**What to work on:** In the records below, find the line holding "refine ⟨restartState s, ?_, restartState_values" and the line holding "Laws (.afterReset straps". Set down both, with every line between them, exactly.

**Excerpted records:**
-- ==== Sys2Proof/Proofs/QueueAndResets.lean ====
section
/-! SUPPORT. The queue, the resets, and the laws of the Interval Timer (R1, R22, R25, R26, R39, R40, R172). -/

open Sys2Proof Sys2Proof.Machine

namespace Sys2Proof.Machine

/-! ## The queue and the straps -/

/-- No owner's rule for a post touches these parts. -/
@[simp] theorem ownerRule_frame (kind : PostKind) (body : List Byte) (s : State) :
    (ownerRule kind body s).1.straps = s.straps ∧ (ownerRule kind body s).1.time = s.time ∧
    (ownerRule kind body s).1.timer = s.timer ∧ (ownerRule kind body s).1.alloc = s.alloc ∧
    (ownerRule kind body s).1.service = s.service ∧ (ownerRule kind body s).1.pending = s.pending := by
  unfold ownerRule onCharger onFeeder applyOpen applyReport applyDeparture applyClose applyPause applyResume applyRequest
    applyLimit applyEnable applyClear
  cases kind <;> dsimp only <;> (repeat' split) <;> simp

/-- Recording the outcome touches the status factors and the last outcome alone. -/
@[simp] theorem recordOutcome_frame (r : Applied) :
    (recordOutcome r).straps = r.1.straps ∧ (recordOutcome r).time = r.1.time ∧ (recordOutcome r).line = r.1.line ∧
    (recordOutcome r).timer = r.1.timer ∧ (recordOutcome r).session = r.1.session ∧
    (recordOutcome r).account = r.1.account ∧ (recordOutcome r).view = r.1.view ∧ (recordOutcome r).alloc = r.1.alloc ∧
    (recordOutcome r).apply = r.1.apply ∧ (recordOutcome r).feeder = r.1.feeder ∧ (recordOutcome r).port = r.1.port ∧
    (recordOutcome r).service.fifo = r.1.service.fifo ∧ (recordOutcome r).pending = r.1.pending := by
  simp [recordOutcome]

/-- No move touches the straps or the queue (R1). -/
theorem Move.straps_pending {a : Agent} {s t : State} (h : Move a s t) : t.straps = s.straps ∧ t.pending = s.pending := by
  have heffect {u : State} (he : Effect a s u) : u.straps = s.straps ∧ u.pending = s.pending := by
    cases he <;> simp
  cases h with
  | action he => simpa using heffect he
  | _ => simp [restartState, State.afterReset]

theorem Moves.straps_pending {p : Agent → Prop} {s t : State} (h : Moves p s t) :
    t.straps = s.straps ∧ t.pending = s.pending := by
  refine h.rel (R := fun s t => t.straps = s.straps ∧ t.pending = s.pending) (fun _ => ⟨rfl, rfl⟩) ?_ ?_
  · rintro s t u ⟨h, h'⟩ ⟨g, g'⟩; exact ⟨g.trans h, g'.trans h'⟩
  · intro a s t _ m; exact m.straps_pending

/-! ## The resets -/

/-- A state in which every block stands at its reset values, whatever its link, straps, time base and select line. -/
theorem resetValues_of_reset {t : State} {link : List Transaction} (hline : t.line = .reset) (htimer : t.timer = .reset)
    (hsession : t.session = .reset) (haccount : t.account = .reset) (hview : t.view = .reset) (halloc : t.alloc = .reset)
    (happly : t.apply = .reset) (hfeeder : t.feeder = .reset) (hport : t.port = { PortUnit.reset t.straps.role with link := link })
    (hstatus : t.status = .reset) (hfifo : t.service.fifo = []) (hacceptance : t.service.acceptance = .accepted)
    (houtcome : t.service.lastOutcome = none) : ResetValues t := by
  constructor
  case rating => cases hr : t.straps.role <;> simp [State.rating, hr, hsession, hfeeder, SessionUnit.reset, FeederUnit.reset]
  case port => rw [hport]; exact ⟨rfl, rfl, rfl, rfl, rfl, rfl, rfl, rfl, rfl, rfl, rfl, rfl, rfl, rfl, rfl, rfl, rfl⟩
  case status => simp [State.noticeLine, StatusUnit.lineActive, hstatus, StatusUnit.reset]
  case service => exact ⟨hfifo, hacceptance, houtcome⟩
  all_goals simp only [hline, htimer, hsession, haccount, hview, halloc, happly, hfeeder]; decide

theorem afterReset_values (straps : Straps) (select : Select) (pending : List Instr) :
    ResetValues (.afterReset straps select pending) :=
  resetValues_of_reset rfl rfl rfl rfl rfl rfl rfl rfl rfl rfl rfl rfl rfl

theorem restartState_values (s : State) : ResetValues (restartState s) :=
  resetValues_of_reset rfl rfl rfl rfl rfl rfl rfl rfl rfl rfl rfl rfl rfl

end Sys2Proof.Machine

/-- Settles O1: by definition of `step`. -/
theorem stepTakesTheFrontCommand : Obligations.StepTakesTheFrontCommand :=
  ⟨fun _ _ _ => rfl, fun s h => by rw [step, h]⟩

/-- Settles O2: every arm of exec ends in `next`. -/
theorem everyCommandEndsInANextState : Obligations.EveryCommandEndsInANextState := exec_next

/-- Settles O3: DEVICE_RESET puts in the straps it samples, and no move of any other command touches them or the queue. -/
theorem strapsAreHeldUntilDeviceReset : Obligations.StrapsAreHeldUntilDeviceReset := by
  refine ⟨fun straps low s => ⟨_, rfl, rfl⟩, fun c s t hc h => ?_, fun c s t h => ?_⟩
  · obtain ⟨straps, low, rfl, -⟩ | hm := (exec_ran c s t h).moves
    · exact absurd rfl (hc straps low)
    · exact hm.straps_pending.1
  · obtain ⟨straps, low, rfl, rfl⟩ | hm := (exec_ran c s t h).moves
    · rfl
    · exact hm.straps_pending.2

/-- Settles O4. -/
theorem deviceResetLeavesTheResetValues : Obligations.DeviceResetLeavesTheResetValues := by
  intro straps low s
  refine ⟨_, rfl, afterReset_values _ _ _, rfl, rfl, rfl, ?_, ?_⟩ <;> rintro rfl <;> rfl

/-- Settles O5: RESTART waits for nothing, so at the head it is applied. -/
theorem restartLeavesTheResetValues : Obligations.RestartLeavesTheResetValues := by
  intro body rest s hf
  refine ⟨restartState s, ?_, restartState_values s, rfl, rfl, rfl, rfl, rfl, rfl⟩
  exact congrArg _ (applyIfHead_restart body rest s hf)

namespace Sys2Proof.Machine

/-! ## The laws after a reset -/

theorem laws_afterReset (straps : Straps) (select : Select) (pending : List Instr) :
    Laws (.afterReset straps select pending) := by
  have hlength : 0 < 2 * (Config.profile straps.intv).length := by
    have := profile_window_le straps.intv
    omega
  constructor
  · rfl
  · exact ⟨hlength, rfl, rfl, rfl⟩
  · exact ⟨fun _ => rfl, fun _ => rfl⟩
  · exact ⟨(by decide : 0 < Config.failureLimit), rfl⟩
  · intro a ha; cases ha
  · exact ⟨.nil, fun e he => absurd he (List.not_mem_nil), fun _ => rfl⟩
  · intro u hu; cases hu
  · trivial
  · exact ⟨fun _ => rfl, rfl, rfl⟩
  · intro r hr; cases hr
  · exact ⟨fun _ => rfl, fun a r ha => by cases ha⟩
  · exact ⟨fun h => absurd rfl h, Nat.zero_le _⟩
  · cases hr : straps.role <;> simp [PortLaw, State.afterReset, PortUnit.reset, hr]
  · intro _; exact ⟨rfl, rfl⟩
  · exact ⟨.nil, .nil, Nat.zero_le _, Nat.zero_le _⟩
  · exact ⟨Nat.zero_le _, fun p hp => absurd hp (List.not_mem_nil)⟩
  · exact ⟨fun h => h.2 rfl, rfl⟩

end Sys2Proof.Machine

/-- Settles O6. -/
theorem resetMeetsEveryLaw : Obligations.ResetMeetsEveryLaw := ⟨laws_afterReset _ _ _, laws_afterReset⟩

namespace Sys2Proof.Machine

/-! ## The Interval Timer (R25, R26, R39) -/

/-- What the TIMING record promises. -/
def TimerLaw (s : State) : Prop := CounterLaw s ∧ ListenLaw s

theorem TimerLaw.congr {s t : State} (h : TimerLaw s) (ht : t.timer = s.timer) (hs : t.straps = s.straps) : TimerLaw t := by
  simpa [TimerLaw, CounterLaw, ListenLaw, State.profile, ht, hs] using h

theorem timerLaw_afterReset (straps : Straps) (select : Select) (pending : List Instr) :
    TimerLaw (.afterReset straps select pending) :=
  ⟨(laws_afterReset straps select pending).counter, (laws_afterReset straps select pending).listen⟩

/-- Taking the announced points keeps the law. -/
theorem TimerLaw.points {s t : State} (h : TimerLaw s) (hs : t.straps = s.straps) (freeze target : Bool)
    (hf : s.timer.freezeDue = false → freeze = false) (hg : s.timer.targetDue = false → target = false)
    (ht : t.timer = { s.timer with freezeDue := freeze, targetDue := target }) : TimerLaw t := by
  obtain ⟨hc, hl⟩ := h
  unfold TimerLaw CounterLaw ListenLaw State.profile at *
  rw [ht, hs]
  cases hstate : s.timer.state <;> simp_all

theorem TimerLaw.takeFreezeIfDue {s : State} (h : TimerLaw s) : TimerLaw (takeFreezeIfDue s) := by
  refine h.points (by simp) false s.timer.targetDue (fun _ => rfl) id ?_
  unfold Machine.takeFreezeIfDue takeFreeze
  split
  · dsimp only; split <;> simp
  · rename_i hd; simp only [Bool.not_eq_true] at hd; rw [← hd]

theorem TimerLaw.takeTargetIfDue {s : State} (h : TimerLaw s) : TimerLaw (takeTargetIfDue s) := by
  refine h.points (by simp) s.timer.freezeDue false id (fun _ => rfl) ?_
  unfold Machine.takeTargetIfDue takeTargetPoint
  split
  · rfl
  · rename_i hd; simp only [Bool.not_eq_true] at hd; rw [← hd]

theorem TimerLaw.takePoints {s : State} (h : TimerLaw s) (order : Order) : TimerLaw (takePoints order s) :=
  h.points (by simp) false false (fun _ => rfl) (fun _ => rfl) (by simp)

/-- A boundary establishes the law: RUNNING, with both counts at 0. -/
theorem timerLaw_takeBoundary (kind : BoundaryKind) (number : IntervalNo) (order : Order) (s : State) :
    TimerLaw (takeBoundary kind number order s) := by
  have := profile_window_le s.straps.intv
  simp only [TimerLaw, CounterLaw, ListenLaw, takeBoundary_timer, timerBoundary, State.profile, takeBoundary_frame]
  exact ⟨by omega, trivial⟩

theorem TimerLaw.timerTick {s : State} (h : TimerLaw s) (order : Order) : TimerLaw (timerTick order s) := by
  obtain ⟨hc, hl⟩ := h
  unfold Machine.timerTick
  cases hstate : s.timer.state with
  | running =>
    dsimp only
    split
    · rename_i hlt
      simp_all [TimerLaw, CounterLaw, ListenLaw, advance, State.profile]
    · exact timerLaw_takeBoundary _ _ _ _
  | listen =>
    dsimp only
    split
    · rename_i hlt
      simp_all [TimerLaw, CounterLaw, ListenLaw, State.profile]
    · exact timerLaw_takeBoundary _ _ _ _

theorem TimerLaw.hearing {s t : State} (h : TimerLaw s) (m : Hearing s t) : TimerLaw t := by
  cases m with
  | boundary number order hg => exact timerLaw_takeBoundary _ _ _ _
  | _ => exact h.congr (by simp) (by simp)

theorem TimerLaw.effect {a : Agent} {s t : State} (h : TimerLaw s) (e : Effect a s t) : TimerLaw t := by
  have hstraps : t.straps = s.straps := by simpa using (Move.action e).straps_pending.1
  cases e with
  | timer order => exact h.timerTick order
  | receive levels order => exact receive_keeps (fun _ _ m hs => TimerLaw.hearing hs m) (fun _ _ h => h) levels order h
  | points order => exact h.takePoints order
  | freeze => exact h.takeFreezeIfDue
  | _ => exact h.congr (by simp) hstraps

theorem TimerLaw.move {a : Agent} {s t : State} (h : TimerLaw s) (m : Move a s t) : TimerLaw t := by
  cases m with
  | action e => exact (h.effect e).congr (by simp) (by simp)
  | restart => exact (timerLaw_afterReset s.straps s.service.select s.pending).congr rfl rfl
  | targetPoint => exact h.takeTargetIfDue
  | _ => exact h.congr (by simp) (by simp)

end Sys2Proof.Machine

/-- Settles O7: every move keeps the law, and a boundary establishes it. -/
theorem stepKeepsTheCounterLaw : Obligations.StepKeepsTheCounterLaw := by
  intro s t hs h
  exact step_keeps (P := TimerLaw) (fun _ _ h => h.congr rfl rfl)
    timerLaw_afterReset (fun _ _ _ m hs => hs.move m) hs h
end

**Result below:**
  refine ⟨restartState s, ?_, restartState_values s, rfl, rfl, rfl, rfl, rfl, rfl⟩
  exact congrArg _ (applyIfHead_restart body rest s hf)

namespace Sys2Proof.Machine

/-! ## The laws after a reset -/

theorem laws_afterReset (straps : Straps) (select : Select) (pending : List Instr) :
    Laws (.afterReset straps select pending) := by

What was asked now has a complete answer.